Underestimation of NOx in Canadian Dominant Domain

Hi everyone,

I’m looking for help interpreting some CMAQ(v5.4) results I’m seeing. Specifically, the Canadian-dominant domain appears to significantly underestimate NOx levels.

Here’s the setup I’m working with:

  • I’m running a nested domain structure using 12US1 as the parent domain, followed by a 4 km domain and two 1.33 km domains nested within it.

  • Both high-resolution domains are fully within Canadian territory, while the 4 km domain includes a small portion of the U.S.

  • For the 12 km domain, I’m using all available 2019 input data from EPA and generating IC/BC for the 4 km domain from its output.

  • WRF data was generated specifically for our domains using the NOAH. SMOKE4.8.1 was used to generate the emissions from the 2019 emission platform.

  • I’m using the onroad AQ inventory for U.S. on-road emissions but not including any fire inventories.

I’ve attached my run_cctm script below for reference.

The plots provided are from a few selected NAPS sites from the April 4km simulation, and they clearly show the NOx underestimation.

Any insights into what might be causing this issue—especially related to emissions, boundary conditions, or model configuration—would be greatly appreciated.

Thanks in advance!
Sham





run_cctm_7day_2019_D02_megan.csh (38.1 KB)

Hi Sham,
I compared your evaluation results to a 12US1 2019 CMAQv5.3.2 simulation that we did for the EPA’s Air Quality Time Series (EQUATES) project. The EQUATES 2019 emissions are slightly different from what I think you are using and they did include fire emissions. Specifics on the model run (met, BCs, etc) can be found here https://doi.org/10.15139/S3/F2KJSK.

I noticed some similarities and some differences in our evaluation results for the NAPS sites 60438 and 61502 that may be helpful context for what you are seeing.

  • Our 2019 simulation also show a low NO2 bias in April, especially at the 60438 site near Toronto. (First 5 plots.) The large underestimation of NO2 at 60438 is consistent with the ozone overestimation at that site as it leads to less ozone titration.

  • When I compare the EQUATES timeseries plots to the timeseries from your post it looks like the diurnal patterns in your model results are shifted by a few hours compared to the observations. That is, the peaks and valleys of the model and observed values are offset, whereas we do not see this as much in our results. You may want to look at your post-processing workflow. Aligning the timing of these peaks and valleys should reduce your model bias, although clearly the model is still underestimating NO2, particularly the peaks.

  • We see this NO2 underestimation across different regions in our 12US1 domain in 2019 and in earlier years. For example the last 2 plots show monthly average NO2 at all NAPS sites and in the Northeast US. The negative bias is getting worse across time which has led us to hypothesize that the trends in our emissions inventories may be too steep in some sectors.

  • It is surprising that the NO2 values at 60438 in your 4km simulation are so much lower than the 12km model results. I would have thought that the 4km simulation in that urban area would have higher NO2 peaks than the 12km simulation since there is less spatial smoothing.
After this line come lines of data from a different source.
/-! ## Waits on memory (R116) -/

/-- SPINW (R116): the bundle commits; the first read is a late load, and the next bundle waits for the condition. -/
def execSpinw (d a : BitVec 6) (c : BitVec 3) (s : State) : Out :=
  issueWith (.spinw d a c) s (fun s => s.accessChecks (s.srcPeek a) 8 .read) fun s =>
    let cmp := s.me.reg d
    let mark := s.me.regMark d
    let p := s.src a
    let ea := p.1.1
    let r := p.2.resolve p.2.issue.core ea .read
    let s := p.2.noteAccess p.2.issue.core ea .read
    match r with
    | .ok tgt pg =>
      let id := s.nextId
      let s := s.modMyCore fun k =>
        { k with loads := k.loads ++ [{ id := id, strand := s.issue.strand, seq := s.me.nextSeq, kind := .spin d,
                                        target := tgt, elems := [], page := pg, got := s.readAtIssue tgt 8 }] }
      let s := s.modMe fun t =>
        { t with
          spin := some { addr := ea, cond := c, cmp := cmp, xd := d, last := s.myCore.cycle }
          pend := t.pend ++ [{ due := t.time + 1, seq := t.nextSeq, write := .none, mark := mark || p.1.2,
                               load := some id, recs := if tgt == .hole then [s.record 7 1 0] else [] }] }
      { s with nextId := id + 1 }
    | _ => s

/-- A store: into the own scratchpad at issue + 4, through the core's own window in bundle order, posted everywhere else (R144, R270). -/
def store (i : Instr) (x a : BitVec 6) (disp : BitVec 10) (size : Nat) (s : State) : Out :=
  issueWith i s (fun s => s.accessChecks (lsAddress (s.srcPeek2 x a) disp size) size .write) fun s =>
    let p := s.src2 x a
    let ea := lsAddress p.1.2.1 disp size
    let bytes := bytesOf size p.1.1.toNat
    let mark := p.1.2.2
    let r := p.2.resolve p.2.issue.core ea .write
    let s := (p.2.noteAccess p.2.issue.core ea .write).consumed mark
    match r with
    | .ok tgt _ =>
      match tgt with
      | .pool c off =>
        if ownRegion ea then s.poolStore 4 off bytes mark
        else if c = s.issue.core then s.poolStore windowLatency off bytes mark true
        else s.postStore ea tgt bytes mark
      | .hole => s.result 4 .none false [s.record 7 1 0]
      | _ => s.postStore ea tgt bytes mark
    | _ => s

def execLdb (x a : BitVec 6) (d : BitVec 10) (s : State) : Out := load (.ldb x a d) x a d 1 true s
def execLdbu (x a : BitVec 6) (d : BitVec 10) (s : State) : Out := load (.ldbu x a d) x a d 1 false s
def execLdh (x a : BitVec 6) (d : BitVec 10) (s : State) : Out := load (.ldh x a d) x a d 2 true s
def execLdhu (x a : BitVec 6) (d : BitVec 10) (s : State) : Out := load (.ldhu x a d) x a d 2 false s
def execLdw (x a : BitVec 6) (d : BitVec 10) (s : State) : Out := load (.ldw x a d) x a d 4 true s
def execLdwu (x a : BitVec 6) (d : BitVec 10) (s : State) : Out := load (.ldwu x a d) x a d 4 false s
def execLdd (x a : BitVec 6) (d : BitVec 10) (s : State) : Out := load (.ldd x a d) x a d 8 false s
def execStb (x a : BitVec 6) (g : Bool) (d : BitVec 10) (s : State) : Out := store (.stb x a g d) x a d 1 s
def execSth (x a : BitVec 6) (g : Bool) (d : BitVec 10) (s : State) : Out := store (.sth x a g d) x a d 2 s
def execStw (x a : BitVec 6) (g : Bool) (d : BitVec 10) (s : State) : Out := store (.stw x a g d) x a d 4 s
def execStd (x a : BitVec 6) (g : Bool) (d : BitVec 10) (s : State) : Out := store (.std x a g d) x a d 8 s

/-! ## Block loads and stores (R146) -/

/-- Registers of a strand in one lane group (R151). -/
def State.regCount (s : State) : Nat := vregCount s.me.ctl.poolpart

/-- One line of a block access: lane group, index in the block, scratchpad offset as a 64-bit number, register. -/
structure BlockLine where
  lg : Nat
  i : Nat
  off : Nat
  reg : Nat
  deriving DecidableEq, Repr

/-- The lines of VLD, VST (strided false), VLDS, VSTS (strided true) for one lane group (R145, R146, R155). -/
def State.blockLines (s : State) (w : BitVec 7) (base : Word) (o : BitVec 5) (strided : Bool) (lg : Nat) : List BlockLine :=
  let l := s.me.lane lg
  let lgs : Word := (s.me.ctl.lgstride.signExtend 64) * 64
  let start := base + zext64 o * 64 + BitVec.ofNat 64 lg * lgs
  let stride : Word := s.me.ctl.vstride.signExtend 64
  (List.range (l.rows * l.cols)).map fun i =>
    let step : Word := if strided then BitVec.ofNat 64 (i / l.cols) * stride + BitVec.ofNat 64 (i % l.cols) else BitVec.ofNat 64 i
    { lg := lg, i := i, off := (start + step * 64).toNat, reg := blockReg s.regCount l.wb l.cols w.toNat i }

/-- Its pool bytes (R124). -/
def State.poolLine (s : State) (off : Nat) : Option Nat := scratchAt s.myCore.part off

/-- REGISTER_UE of vector registers, as lane group and register of the share (R356). -/
def State.ueVector (s : State) (regs : List (Nat × Nat)) : Option Verdict :=
  (regs.find? fun r => s.me.isBad .vectorReg r.1 r.2).map fun r => ueFault 1 r.2 r.1

/-- A vector register of the issuing strand; a conductor has none, and reads a free value (R18; log 93). -/
def State.myVreg (s : State) (lg reg : Nat) : Line × Bool :=
  if s.meConductor then (Config.conductorReg s.myCore.issued lg reg, false) else s.myCore.vreg lg s.issue.strand reg

/-- The block that a block access leaves on a lane group (R146, R160). -/
def State.newBlock (s : State) (i : Instr) (lg interval busyFor : Nat) (idle : Bool) : Block :=
  let l := s.me.lane lg
  { op := i, slot := s.issue.slot, lg := lg, seq := s.me.nextSeq, poolSeq := s.myCore.issued, addr := s.issue.addr,
    wb := l.wb, rows := l.rows, cols := l.cols, target := 0, pred := look (BitVec.allOnes 64) l.preds l.mode,
    rmode := s.me.ctl.rmode, version := s.me.ctl.version, start := s.me.time, interval := interval, busyFor := busyFor,
    step := 0, srcs := [], marks := [], events := [], mark := l.wmark, offs := [], idle := idle, mirror := s.issue.mirrored,
    saved := [] }

def State.addBlock (s : State) (b : Block) : State := s.modMe fun t => { t with blocks := t.blocks ++ [b] }

/-- Checks shared by the block accesses. -/
def State.blockChecks (s : State) (w : BitVec 7) (a : BitVec 6) (m : BitVec 8) (o : BitVec 5) (strided write : Bool) : Checks :=
  let base := s.srcPeek a
  let lines := (maskGroups m).flatMap (s.blockLines w base o strided)
  let pool := lines.filterMap fun l => s.poolLine l.off
  { holds := (s.laneHold (maskGroups m)).or (if write then s.lineHold [] pool else s.lineHold pool [])
    faults := if base.toNat % 64 ≠ 0 then some (faultWith misalignedCode alignReason base)
      else if write then s.ueVector (lines.map fun l => (l.lg, l.reg)) else none }

/-- VLD and VLDS: the lines are read at issue, in bundle order (R270; log 14); register i is written at issue + 6 + i. -/
def vload (i : Instr) (w : BitVec 7) (a : BitVec 6) (m : BitVec 8) (o : BitVec 5) (strided : Bool) (s : State) : Out :=
  issueWith i s (fun s => s.blockChecks w a m o strided false) fun s =>
    let p := s.src a
    let s := p.2
    let lines := (maskGroups m).flatMap (s.blockLines w p.1.1 o strided)
    let holes := (lines.filter fun l => (s.poolLine l.off).isNone).length
    let s := lines.foldl (fun s l =>
      let v := match s.poolLine l.off with
        | some a => s.myCore.line a
        | none => (0, false)
      s.result (6 + l.i) (.vec l.lg l.reg v.1 (BitVec.allOnes 64)) (v.2 || p.1.2 || s.ctlMark i.controls || (s.me.lane l.lg).wmark)) s
    let s := if holes = 0 then s else s.result 6 .none false [s.record 7 holes 0]
    (maskGroups m).foldl (fun s lg =>
      s.addBlock (s.newBlock i lg 1 ((s.me.lane lg).rows * (s.me.lane lg).cols) true)) s

/-- VST and VSTS: register i is read at issue + i and its line written at issue + 6 + i. -/
def vstore (i : Instr) (w : BitVec 7) (a : BitVec 6) (m : BitVec 8) (o : BitVec 5) (strided : Bool) (s : State) : Out :=
  issueWith i s (fun s => s.blockChecks w a m o strided true) fun s =>
    let p := s.src a
    let s := p.2.consumed (p.1.2 || p.2.ctlMark i.controls)
    let lines := (maskGroups m).flatMap (s.blockLines w p.1.1 o strided)
    let holes := (lines.filter fun l => (s.poolLine l.off).isNone).length
    let s := if holes = 0 then s else s.result 6 .none false [s.record 7 holes 0]
    (maskGroups m).foldl (fun s lg =>
      let mine := s.blockLines w p.1.1 o strided lg
      let b := s.newBlock i lg 1 mine.length false
      let b := { b with mark := b.mark || p.1.2 || s.ctlMark i.controls }
      let own := if s.meConductor then mine.map fun l => (l.reg, s.myVreg lg l.reg) else []
      s.addBlock { b with offs := mine.map fun l => s.poolLine l.off, saved := own }) s

def execVld (w : BitVec 7) (a : BitVec 6) (m : BitVec 8) (o : BitVec 5) (s : State) : Out := vload (.vld w a m o) w a m o false s
def execVlds (w : BitVec 7) (a : BitVec 6) (m : BitVec 8) (o : BitVec 5) (s : State) : Out := vload (.vlds w a m o) w a m o true s
def execVst (w : BitVec 7) (a : BitVec 6) (m : BitVec 8) (o : BitVec 5) (s : State) : Out := vstore (.vst w a m o) w a m o false s
def execVsts (w : BitVec 7) (a : BitVec 6) (m : BitVec 8) (o : BitVec 5) (s : State) : Out := vstore (.vsts w a m o) w a m o true s

/-! ## Gather and scatter (R147, R148) -/

/-- The register of one lane group that an index w names, single (R147, R153). -/
def State.singleReg (s : State) (lg : Nat) (w : BitVec 7) : Nat := ((s.me.lane lg).wb + w.toNat) % s.regCount

/-- The element addresses: lane group, lane, address (R147). -/
def State.gatherAddrs (s : State) (lgs : List Nat) (wi : BitVec 7) (base : Word) (sc : BitVec 2) : List (Nat × Nat × Word) :=
  lgs.flatMap fun lg =>
    let idx := (s.myVreg lg (s.singleReg lg wi)).1
    (List.range 16).map fun j => (lg, j, base + (((BitVec.ofNat 32 (elemOf 32 idx j)).signExtend 64) <<< sc.toNat))

/-- One element's access: a remote address is refused with NO_TEAM (R147). -/
def State.elemResolve (s : State) (c : Nat) (ea : Word) (acc : Acc) : Resolved :=
  if ea.toNat % 4 ≠ 0 then .fault misalignedCode alignReason
  else if ea.toNat % 2 ^ 42 < localBase ∧ ea.toNat / 2 ^ 42 ≠ endpointOf (coreDie c) then .fault pageFaultCode noTeamReason
  else s.resolve c ea acc

/-- Every element's access, in ascending lane group and lane. -/
def State.elemResolves (s : State) (addrs : List (Nat × Nat × Word)) (acc : Acc) : List ((Nat × Nat × Word) × Resolved) :=
  addrs.map fun e => (e, s.elemResolve s.issue.core e.2.2 acc)

/-- An element of a gather can be read at once: no write of its pool line is pending, and no access of the strand is ahead of it
(R95, R144, R270). A place of the readback view is read at issue. -/
def State.elemReady (s : State) (tgt : Target) : Bool :=
  match tgt with
  | .readback _ => false
  | .pool c off => if c = s.issue.core then (s.lineHold [off / 64 * 64] []).isNone
      else s.mayRead s.issue.core s.issue.strand s.me.nextSeq tgt 4
  | _ => s.mayRead s.issue.core s.issue.strand s.me.nextSeq tgt 4

/-- An element of a gather is read. -/
def State.readKept (s : State) (c n : Nat) (e : KeptElem) : KeptElem × State :=
  let v := s.readOwn c n (s.strand c n).nextSeq e.target 4
  ({ e with val := BitVec.ofNat 32 (ofBytes v.1.1), mark := v.1.2, read := true }, v.2)

/-- The elements of a gather that satisfy a test are read, in their order. -/
def State.readAll (s : State) (c n : Nat) (p : KeptElem → Bool) : List KeptElem → List KeptElem × State
  | [] => ([], s)
  | e :: es =>
    let q := if e.read || !p e then (e, s) else s.readKept c n e
    let r := q.2.readAll c n p es
    (q.1 :: r.1, r.2)

/-- A translated element, not read. -/
def keepElem (e : Nat × Nat × Word) (tgt : Target) : KeptElem :=
  { lg := e.1, lane := e.2.1, ea := e.2.2, target := tgt, val := 0, mark := false, read := false }
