def execMma (f g : BitVec 4) (a b : BitVec 6) (t : BitVec 5) (rb ra : Bool) (s : State) : Out :=
  multiply (.mma f g a b t rb ra) f g a b t ra rb false false s
def execMmaz (f g : BitVec 4) (a b : BitVec 6) (t : BitVec 5) (rb ra : Bool) (s : State) : Out :=
  multiply (.mmaz f g a b t rb ra) f g a b t ra rb true false s
def execMmas (f g : BitVec 4) (a b : BitVec 6) (t : BitVec 5) (rb ra : Bool) (s : State) : Out :=
  multiply (.mmas f g a b t rb ra) f g a b t ra rb false true s
def execMmasz (f g : BitVec 4) (a b : BitVec 6) (t : BitVec 5) (rb ra : Bool) (s : State) : Out :=
  multiply (.mmasz f g a b t rb ra) f g a b t ra rb true true s

/-- MMA_RESULT (R205): the oldest multiply of a core whose results are due lands; its records and its consumption reach its
strand. -/
def execMmaResult (c : Nat) (s : State) : Out :=
  let k := s.core c
  match k.mults with
  | [] => .next s
  | m :: rest =>
    if k.mtime < m.start + 200 then .next s
    else
      .next ((s.setCore c { k.landLines m.lines with mults := rest }).modStrand c m.strand fun t =>
        (if m.mark then t.consume else t).appendAll m.recs)

/-! ## The accumulator port (R209) -/

/-- Work of the port. -/
def State.portWork (s : State) (busy : Nat) (w : TileWork) : State :=
  s.modMyCore fun k => { k with tileWork := k.tileWork ++ [w], portUntil := k.mtime + busy }

def execAclr (t : BitVec 5) (s : State) : Out :=
  issueWith (.aclr t) s (fun s =>
    let k := s.myCore
    { holds := firstOf [touchWhile (k.portPending t.toNat), busyWhile (k.mtime < k.portUntil)], faults := s.tileCheck t.toNat }) fun s =>
    let k := s.myCore
    let zeros := (List.range 256).map fun i =>
      { off := tileAddr k.part t.toNat + 64 * i, data := 0, mask := BitVec.allOnes 64, mark := false : PoolLine }
    s.portWork 4 { strand := s.issue.strand, tile := t.toNat, start := k.mtime, until_ := k.mtime + 4, reads := false, lines := zeros,
                   recs := [], mark := false }

def execAadd (x t : BitVec 5) (s : State) : Out :=
  issueWith (.aadd x t) s (fun s =>
    let k := s.myCore
    { holds := firstOf [touchWhile (k.portPending t.toNat || k.portPending x.toNat || k.multPending t.toNat || k.multPending x.toNat),
        busyWhile (k.mtime < k.portUntil)]
      faults := (s.tileCheck t.toNat).or (s.tileCheck x.toNat) }) fun s =>
    let k := s.myCore
    let a := k.tileLines t.toNat
    let b := k.tileLines x.toNat
    let es := (List.range 64).map fun i => (List.range 64).map fun j =>
      let u := tileElem a i j
      let v := tileElem b i j
      let x := fmtF32.decode u.1
      let y := fmtF32.decode v.1
      let r := fmtF32.result .rne (x.isNan || y.isNan) (Val.add .rne x y)
      (r.1, u.2 || v.2, r.2)
    s.portWork 64
      { strand := s.issue.strand, tile := t.toNat, start := k.mtime, until_ := k.mtime + 70, reads := false
        lines := elemLines (tileAddr k.part t.toNat) (es.map fun r => r.map fun e => (e.1, e.2.1))
        recs := blockRecords s.issue.addr 12 (countEvents (es.flatMap fun r => r.map (·.2.2))) (zext64 t)
        mark := a.any (·.2) || b.any (·.2) }

/-- The scratchpad lines that AMOV writes: 64 rows of 64 elements. -/
def State.amovLines (s : State) (f : BitVec 4) (off : Nat) : List (Option Nat) := s.scratchLines off (8 * efcWidth f.toNat)

def execAmov (f : BitVec 4) (x : BitVec 6) (t : BitVec 5) (s : State) : Out :=
  issueWith (.amov f x t) s (fun s =>
    let k := s.myCore
    let off := s.srcPeek x
    { holds := firstOf [touchWhile (k.portPending t.toNat || k.multPending t.toNat),
        s.lineHold [] ((s.amovLines f off.toNat).filterMap id), busyWhile (k.mtime < k.portUntil)]
      faults := if off.toNat % 64 ≠ 0 then some (faultWith misalignedCode alignReason off) else s.tileCheck t.toNat }) fun s =>
    let p := s.src x
    let s := p.2
    let k := s.myCore
    let w := efcWidth f.toNat
    let tl := k.tileLines t.toNat
    let es := (List.range 64).map fun i => (List.range 64).map fun j =>
      let u := tileElem tl i j
      let r := efcConv f.toNat (RMode.ofBits s.me.ctl.rmode) (fmtF32.decode u.1)
      (r.1, u.2, r.2)
    let ls := s.amovLines f p.1.1.toNat
    let rm := s.ctlMark (Instr.amov f x t).controls
    -- line l of the image holds elements of row l / (w / 8)
    let per := 512 / w
    let data := (chunksOf per ls.length es.flatten).zip ls
    let writes := data.zipIdx.filterMap fun q => q.1.2.map fun off =>
      { due := k.mtime + q.2 * per / 64 + 6, strand := s.issue.strand, seq := k.issued, off := off, data := packElems w (q.1.1.map (·.1))
        mask := BitVec.allOnes 64, mark := q.1.1.any (fun e => e.2.1) || p.1.2 || rm : PoolWrite }
    let s := s.portWork 64
      { strand := s.issue.strand, tile := t.toNat, start := k.mtime, until_ := k.mtime + 70, reads := true, lines := []
        recs := s.holeRecord ls ++ blockRecords s.issue.addr 12 (countEvents (es.flatMap fun r => r.map (·.2.2))) (zext64 t)
        mark := p.1.2 || tl.any (·.2) || rm }
    s.modMyCore fun k => { k with poolWrites := k.poolWrites ++ writes }

/-- ACCUMULATOR_PORT_COMPLETE (R209): the oldest work of the port that is due ends. -/
def execAccumulatorPortComplete (c : Nat) (s : State) : Out :=
  let k := s.core c
  match k.tileWork.find? fun w => w.until_ ≤ k.mtime with
  | none => .next s
  | some w =>
    .next ((s.setCore c { k.landLines w.lines with tileWork := k.tileWork.erase w }).modStrand c w.strand fun t =>
      (if w.mark then t.consume else t).appendAll w.recs)

/-! ## MGEO (R202) -/

def execMgeo (x : BitVec 6) (s : State) : Out :=
  issuePlain (.mgeo x) s fun s =>
    let p := s.src x
    let v := p.1.1
    p.2.result 1 (.geometry (v.extractLsb' 0 6) (v.extractLsb' 8 6) (v.extractLsb' 16 7)) p.1.2

end Sys2Proof.Machine
end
Do you have a theory on why you are seeing this result?







I’m afraid I don’t have any more concrete suggestions but hopefully this reasures you that your model evaluation results are generally in line with other modeling efforts.

1 Like

Hi Kristen,

Thank you so much for the detailed response — I really appreciate it.

I later found the issue with the time shift and have since corrected it.

The part I’m still struggling with is why the 4 km NOx concentrations are so low. To test this, I ran a simulation where I tripled the NOx emissions across the entire domain. The NO₂ concentrations also roughly tripled, and the total NOx concentrations remained about three times higher as well. This is not exactly what I thought would happen. I’ve included some examples below.

I’m not entirely sure how to interpret this — is this behavior considered normal?




I’ve been looking into a few more things to better understand the 4 km underestimation:

  1. Onroad emissions:
    For U.S. onroad emissions, I used the AQ inventory. I’m now in the process of generating onroad emissions using the MOVES method. I don’t expect this change to have a major effect, but I’m curious — have you ever compared the two methods?
  2. Offroad T4 emissions:
    I ran the 2019 inventory for one of our older domains, which previously used the 2016 inventory. In the 2016 offroad emissions, there are areas with significantly high NOx emissions that are absent in the 2019 inventory. Following this observation, I compared the annual total NOx emissions in Ontario for 2016 and 2019:
  • 2016 Total: 50,362.90 tons
  • 2019 Total: 36,877.10 tons

This shows a substantial decrease in NOx emissions between the two years.

I’m not sure if this alone explains the underestimation, but if you have any insights or suggestions for diagnosing whether it’s primarily emissions, meteorology, or something else that might be causing this, I’d really appreciate your input.